*Extracted records*:

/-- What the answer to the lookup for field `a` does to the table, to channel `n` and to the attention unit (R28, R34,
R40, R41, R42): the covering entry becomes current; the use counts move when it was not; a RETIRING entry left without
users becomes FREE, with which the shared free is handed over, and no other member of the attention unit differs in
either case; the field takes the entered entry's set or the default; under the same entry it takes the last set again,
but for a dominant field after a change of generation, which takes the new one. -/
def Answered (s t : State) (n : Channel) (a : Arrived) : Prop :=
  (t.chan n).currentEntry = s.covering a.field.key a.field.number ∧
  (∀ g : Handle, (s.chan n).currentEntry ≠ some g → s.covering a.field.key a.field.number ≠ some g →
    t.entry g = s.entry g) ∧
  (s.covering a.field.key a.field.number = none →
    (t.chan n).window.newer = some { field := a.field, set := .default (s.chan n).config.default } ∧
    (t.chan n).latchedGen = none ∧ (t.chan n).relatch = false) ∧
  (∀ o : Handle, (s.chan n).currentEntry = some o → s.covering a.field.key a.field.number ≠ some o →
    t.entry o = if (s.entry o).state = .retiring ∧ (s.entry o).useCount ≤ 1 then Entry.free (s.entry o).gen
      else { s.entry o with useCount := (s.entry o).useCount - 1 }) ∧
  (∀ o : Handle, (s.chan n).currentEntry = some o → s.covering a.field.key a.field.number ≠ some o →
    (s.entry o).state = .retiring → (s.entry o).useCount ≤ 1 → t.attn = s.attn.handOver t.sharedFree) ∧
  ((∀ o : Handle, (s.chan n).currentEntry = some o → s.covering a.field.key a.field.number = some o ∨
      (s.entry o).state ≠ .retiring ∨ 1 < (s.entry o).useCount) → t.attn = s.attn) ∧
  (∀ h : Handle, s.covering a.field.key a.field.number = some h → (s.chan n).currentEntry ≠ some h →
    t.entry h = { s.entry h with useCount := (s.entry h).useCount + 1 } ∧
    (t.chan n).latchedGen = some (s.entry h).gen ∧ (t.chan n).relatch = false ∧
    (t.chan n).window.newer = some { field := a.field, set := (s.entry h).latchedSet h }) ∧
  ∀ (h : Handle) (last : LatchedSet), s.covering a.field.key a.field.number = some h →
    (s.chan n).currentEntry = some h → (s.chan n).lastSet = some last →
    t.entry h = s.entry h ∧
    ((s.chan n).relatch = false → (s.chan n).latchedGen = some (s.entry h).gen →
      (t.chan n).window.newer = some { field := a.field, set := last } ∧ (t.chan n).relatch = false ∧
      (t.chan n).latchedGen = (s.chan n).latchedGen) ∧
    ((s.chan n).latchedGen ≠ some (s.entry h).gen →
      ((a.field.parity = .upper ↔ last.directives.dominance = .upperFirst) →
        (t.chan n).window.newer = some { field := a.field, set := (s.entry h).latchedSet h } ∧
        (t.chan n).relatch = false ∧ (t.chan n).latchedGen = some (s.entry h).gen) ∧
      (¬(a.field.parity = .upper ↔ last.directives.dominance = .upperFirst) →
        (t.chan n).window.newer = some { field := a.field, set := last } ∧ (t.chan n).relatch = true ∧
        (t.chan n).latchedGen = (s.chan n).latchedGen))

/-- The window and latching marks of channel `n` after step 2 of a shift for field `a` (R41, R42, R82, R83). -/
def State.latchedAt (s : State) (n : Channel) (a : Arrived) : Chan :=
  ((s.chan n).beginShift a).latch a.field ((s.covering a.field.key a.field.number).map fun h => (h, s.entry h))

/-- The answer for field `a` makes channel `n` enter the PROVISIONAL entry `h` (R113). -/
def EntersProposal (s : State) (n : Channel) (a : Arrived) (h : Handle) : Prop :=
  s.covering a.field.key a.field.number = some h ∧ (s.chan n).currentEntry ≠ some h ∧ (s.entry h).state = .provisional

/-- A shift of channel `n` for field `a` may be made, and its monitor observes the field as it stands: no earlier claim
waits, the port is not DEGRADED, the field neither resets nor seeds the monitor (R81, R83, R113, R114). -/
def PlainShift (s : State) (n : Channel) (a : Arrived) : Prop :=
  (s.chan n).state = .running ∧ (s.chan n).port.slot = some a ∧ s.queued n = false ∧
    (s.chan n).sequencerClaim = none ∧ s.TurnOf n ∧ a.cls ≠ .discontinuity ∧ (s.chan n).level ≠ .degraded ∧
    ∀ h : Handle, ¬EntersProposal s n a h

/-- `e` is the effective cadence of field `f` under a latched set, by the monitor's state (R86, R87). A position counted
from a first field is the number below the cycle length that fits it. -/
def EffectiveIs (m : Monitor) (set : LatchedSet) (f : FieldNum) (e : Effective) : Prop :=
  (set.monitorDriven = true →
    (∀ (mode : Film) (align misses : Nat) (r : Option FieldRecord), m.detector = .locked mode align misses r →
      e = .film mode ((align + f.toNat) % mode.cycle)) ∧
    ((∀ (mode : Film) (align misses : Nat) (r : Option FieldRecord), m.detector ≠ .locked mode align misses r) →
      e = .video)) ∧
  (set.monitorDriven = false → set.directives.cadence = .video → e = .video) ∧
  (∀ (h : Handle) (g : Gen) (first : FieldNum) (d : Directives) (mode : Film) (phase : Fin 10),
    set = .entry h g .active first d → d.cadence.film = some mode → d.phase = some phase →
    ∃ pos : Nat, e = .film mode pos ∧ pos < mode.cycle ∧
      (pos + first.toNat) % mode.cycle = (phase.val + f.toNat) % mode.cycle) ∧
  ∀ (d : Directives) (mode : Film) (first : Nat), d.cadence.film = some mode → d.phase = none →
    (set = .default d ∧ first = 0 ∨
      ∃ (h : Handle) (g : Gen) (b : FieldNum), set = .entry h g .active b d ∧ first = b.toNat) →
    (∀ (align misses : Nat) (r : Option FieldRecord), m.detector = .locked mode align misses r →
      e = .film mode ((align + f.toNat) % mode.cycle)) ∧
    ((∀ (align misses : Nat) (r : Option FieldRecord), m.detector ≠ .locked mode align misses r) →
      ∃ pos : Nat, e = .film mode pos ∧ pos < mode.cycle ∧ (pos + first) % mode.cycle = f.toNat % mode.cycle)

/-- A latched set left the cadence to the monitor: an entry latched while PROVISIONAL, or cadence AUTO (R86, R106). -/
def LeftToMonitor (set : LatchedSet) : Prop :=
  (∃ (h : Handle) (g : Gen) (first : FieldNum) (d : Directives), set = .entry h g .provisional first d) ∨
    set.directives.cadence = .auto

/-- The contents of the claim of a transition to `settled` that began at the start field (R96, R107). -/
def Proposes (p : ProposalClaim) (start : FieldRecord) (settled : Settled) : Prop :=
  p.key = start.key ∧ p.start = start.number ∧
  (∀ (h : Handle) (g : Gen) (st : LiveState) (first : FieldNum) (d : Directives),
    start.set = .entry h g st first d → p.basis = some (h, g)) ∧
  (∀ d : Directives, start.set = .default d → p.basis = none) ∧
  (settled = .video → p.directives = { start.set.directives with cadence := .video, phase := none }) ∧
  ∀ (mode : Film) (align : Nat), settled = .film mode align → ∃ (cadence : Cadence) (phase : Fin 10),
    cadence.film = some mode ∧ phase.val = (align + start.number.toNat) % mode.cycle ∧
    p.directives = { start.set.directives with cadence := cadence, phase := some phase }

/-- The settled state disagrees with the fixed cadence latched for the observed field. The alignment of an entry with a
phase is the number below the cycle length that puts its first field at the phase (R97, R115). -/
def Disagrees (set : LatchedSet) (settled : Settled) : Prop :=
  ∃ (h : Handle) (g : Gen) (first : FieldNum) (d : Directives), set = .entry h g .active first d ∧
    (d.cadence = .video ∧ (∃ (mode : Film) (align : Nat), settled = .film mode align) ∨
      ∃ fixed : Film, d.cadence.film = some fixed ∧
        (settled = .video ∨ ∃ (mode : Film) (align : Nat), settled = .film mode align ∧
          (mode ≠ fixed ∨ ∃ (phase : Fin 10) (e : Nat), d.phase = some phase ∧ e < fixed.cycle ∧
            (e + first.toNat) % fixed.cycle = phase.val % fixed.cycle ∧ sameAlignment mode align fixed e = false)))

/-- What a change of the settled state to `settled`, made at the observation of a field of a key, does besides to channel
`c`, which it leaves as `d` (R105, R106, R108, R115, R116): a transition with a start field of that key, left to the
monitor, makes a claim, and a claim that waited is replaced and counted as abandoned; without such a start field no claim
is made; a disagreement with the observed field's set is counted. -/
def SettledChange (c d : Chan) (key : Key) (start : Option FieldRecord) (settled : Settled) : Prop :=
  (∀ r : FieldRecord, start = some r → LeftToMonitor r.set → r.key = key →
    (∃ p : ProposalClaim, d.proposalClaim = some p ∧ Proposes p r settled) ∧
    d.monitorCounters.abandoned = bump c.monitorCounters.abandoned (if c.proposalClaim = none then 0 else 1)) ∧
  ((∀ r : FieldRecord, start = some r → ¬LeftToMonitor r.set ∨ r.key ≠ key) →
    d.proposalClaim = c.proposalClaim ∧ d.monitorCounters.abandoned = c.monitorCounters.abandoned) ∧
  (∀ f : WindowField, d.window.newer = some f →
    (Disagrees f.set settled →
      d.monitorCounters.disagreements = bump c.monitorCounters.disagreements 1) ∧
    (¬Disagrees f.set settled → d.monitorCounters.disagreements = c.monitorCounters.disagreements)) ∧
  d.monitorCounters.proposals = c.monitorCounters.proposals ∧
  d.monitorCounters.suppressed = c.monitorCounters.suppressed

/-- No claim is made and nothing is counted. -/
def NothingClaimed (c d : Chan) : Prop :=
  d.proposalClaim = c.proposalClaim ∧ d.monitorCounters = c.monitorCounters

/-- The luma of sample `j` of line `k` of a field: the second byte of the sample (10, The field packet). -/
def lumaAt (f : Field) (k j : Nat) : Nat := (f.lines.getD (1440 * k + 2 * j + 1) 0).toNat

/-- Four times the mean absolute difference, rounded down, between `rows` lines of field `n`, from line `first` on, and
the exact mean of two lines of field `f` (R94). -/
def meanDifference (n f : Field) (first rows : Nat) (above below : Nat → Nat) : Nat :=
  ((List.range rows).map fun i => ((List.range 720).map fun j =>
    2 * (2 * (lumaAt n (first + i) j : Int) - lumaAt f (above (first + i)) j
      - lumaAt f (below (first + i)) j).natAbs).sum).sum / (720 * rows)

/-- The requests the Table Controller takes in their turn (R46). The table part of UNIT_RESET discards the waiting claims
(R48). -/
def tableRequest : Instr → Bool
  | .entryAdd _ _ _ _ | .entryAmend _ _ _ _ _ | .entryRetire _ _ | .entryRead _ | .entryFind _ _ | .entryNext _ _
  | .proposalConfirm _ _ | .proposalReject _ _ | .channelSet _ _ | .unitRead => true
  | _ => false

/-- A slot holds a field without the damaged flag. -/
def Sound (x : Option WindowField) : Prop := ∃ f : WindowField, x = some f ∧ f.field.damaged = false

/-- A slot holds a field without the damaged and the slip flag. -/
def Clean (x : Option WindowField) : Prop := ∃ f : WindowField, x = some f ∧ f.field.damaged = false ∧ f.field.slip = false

*Task details*:
What is needed is an exact copy of the lines above, from the one containing "(set.monitorDriven = false" through the one containing "first = b.toNat) →", with nothing added.

*Your solution*:
  (set.monitorDriven = false → set.directives.cadence = .video → e = .video) ∧
  (∀ (h : Handle) (g : Gen) (first : FieldNum) (d : Directives) (mode : Film) (phase : Fin 10),
    set = .entry h g .active first d → d.cadence.film = some mode → d.phase = some phase →
    ∃ pos : Nat, e = .film mode pos ∧ pos < mode.cycle ∧
      (pos + first.toNat) % mode.cycle = (phase.val + f.toNat) % mode.cycle) ∧
  ∀ (d : Directives) (mode : Film) (first : Nat), d.cadence.film = some mode → d.phase = none →
    (set = .default d ∧ first = 0 ∨
      ∃ (h : Handle) (g : Gen) (b : FieldNum), set = .entry h g .active b d ∧ first = b.toNat) →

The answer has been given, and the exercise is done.